THE TASK | Word for word, set down every line of the entries below from the line with "stages none. -/" to the line with "exact List.mem_map.mpr ⟨x, stays, Ticket.lowered_other", including both, and no other line.

SOURCE RECORDS |
-*-*-

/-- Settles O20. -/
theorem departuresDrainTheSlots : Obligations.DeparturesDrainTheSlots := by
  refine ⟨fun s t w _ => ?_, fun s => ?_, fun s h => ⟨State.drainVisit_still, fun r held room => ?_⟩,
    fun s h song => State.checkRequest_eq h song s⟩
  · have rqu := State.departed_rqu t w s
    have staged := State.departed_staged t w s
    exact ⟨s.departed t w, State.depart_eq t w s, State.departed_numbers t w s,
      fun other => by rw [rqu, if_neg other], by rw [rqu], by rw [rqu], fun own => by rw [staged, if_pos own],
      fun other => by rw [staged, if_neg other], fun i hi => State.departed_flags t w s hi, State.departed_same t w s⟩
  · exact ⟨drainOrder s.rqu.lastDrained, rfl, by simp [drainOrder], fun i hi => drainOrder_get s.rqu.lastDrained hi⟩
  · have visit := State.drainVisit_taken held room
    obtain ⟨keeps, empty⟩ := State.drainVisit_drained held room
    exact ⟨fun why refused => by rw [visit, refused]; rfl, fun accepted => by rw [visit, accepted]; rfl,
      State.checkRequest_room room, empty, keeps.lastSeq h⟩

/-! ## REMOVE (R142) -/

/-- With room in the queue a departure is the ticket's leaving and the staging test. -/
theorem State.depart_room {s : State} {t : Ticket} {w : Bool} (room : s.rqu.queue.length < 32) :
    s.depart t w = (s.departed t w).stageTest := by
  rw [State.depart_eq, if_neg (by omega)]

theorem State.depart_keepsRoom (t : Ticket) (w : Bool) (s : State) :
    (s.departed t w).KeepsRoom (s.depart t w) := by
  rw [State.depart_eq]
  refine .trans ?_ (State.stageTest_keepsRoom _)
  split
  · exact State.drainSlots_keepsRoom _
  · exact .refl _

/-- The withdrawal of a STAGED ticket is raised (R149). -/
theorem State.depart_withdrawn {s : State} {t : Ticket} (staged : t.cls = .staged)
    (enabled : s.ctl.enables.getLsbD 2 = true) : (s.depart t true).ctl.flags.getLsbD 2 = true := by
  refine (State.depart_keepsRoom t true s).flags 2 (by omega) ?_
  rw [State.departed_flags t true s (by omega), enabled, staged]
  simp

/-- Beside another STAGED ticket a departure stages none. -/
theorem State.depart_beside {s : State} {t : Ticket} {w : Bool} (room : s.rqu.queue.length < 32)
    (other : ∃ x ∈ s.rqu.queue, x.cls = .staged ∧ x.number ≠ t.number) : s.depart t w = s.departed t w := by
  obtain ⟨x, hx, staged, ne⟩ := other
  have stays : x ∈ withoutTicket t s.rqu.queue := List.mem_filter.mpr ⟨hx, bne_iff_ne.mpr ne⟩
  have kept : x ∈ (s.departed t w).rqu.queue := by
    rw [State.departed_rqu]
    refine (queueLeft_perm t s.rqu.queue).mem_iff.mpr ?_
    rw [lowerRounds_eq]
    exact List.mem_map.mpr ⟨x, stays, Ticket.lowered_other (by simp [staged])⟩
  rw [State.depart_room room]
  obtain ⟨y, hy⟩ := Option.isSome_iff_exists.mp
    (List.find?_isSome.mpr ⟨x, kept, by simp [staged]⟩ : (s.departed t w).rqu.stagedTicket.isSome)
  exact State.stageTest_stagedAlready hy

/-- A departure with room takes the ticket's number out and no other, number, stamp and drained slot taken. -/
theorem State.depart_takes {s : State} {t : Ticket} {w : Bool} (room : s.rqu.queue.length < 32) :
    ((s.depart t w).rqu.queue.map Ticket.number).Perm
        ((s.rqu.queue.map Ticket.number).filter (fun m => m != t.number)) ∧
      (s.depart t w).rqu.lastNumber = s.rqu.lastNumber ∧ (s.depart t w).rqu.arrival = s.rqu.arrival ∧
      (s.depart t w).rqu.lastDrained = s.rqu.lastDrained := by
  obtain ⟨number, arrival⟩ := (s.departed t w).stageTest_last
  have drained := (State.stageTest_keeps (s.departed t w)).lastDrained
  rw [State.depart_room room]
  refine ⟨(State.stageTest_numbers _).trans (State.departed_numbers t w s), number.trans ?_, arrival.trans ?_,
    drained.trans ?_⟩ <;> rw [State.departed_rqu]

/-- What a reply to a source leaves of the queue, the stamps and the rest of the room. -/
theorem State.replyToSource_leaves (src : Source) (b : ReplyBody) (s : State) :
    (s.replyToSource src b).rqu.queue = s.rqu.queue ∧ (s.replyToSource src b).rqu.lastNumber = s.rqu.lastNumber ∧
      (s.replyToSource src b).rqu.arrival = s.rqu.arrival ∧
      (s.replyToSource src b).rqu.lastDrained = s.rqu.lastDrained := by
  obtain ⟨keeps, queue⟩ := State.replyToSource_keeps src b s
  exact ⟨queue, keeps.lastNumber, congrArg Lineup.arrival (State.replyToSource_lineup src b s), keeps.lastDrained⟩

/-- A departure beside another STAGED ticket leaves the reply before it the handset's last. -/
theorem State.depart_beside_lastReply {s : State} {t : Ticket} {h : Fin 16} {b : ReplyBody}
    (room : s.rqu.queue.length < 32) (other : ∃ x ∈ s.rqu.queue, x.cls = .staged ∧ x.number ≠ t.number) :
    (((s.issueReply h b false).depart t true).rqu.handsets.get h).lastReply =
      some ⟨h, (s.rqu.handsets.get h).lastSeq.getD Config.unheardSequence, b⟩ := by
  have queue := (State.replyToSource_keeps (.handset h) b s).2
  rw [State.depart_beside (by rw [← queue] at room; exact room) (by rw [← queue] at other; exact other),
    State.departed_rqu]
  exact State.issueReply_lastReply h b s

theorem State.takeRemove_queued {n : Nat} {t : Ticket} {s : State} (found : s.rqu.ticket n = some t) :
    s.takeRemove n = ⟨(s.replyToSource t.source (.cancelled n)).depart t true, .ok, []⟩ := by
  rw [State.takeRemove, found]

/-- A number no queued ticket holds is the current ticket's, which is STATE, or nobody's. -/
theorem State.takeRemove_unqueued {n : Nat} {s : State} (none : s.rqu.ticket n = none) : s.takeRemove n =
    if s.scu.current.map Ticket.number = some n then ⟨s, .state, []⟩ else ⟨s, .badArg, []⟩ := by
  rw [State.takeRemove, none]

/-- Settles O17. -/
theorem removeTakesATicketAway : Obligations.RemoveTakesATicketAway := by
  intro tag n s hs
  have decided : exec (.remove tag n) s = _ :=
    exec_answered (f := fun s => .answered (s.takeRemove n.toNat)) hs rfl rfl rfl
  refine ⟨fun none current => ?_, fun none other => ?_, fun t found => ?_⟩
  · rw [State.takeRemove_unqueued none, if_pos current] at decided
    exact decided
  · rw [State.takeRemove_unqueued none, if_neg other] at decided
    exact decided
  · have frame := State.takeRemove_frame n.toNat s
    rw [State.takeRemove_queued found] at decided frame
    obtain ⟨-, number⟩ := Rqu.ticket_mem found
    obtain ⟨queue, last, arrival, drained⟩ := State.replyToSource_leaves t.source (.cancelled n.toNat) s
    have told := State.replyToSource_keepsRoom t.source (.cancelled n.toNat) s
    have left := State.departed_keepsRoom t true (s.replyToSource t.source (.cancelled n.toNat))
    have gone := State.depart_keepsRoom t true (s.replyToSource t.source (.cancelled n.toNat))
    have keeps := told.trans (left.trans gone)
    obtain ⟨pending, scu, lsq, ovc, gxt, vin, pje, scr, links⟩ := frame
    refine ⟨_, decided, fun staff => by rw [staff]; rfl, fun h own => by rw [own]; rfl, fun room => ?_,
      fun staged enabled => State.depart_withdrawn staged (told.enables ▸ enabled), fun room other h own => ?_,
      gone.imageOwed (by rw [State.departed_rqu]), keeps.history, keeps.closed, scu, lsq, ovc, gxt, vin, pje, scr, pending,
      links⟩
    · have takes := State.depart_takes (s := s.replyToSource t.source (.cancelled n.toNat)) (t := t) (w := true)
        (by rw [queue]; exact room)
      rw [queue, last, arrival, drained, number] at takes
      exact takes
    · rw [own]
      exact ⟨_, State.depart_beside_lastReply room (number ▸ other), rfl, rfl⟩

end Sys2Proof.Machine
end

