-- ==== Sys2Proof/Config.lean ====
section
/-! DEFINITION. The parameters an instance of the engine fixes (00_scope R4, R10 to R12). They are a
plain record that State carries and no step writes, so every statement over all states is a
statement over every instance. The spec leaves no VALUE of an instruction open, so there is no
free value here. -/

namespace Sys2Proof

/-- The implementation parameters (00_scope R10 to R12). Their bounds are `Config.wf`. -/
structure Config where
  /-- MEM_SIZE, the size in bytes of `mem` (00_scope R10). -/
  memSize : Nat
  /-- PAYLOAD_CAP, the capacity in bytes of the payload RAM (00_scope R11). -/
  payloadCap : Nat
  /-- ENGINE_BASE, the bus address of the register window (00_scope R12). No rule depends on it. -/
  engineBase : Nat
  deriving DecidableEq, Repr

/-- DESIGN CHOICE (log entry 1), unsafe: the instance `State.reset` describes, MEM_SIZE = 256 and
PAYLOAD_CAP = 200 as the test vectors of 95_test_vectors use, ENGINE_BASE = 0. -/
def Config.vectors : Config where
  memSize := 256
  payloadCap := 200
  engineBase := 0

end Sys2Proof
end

-*-*-

WRITTEN RESPONSE |
/-- Beside another STAGED ticket a departure stages none. -/
theorem State.depart_beside {s : State} {t : Ticket} {w : Bool} (room : s.rqu.queue.length < 32)
    (other : ∃ x ∈ s.rqu.queue, x.cls = .staged ∧ x.number ≠ t.number) : s.depart t w = s.departed t w := by
  obtain ⟨x, hx, staged, ne⟩ := other
  have stays : x ∈ withoutTicket t s.rqu.queue := List.mem_filter.mpr ⟨hx, bne_iff_ne.mpr ne⟩
  have kept : x ∈ (s.departed t w).rqu.queue := by
    rw [State.departed_rqu]
    refine (queueLeft_perm t s.rqu.queue).mem_iff.mpr ?_
    rw [lowerRounds_eq]
    exact List.mem_map.mpr ⟨x, stays, Ticket.lowered_other (by simp [staged])⟩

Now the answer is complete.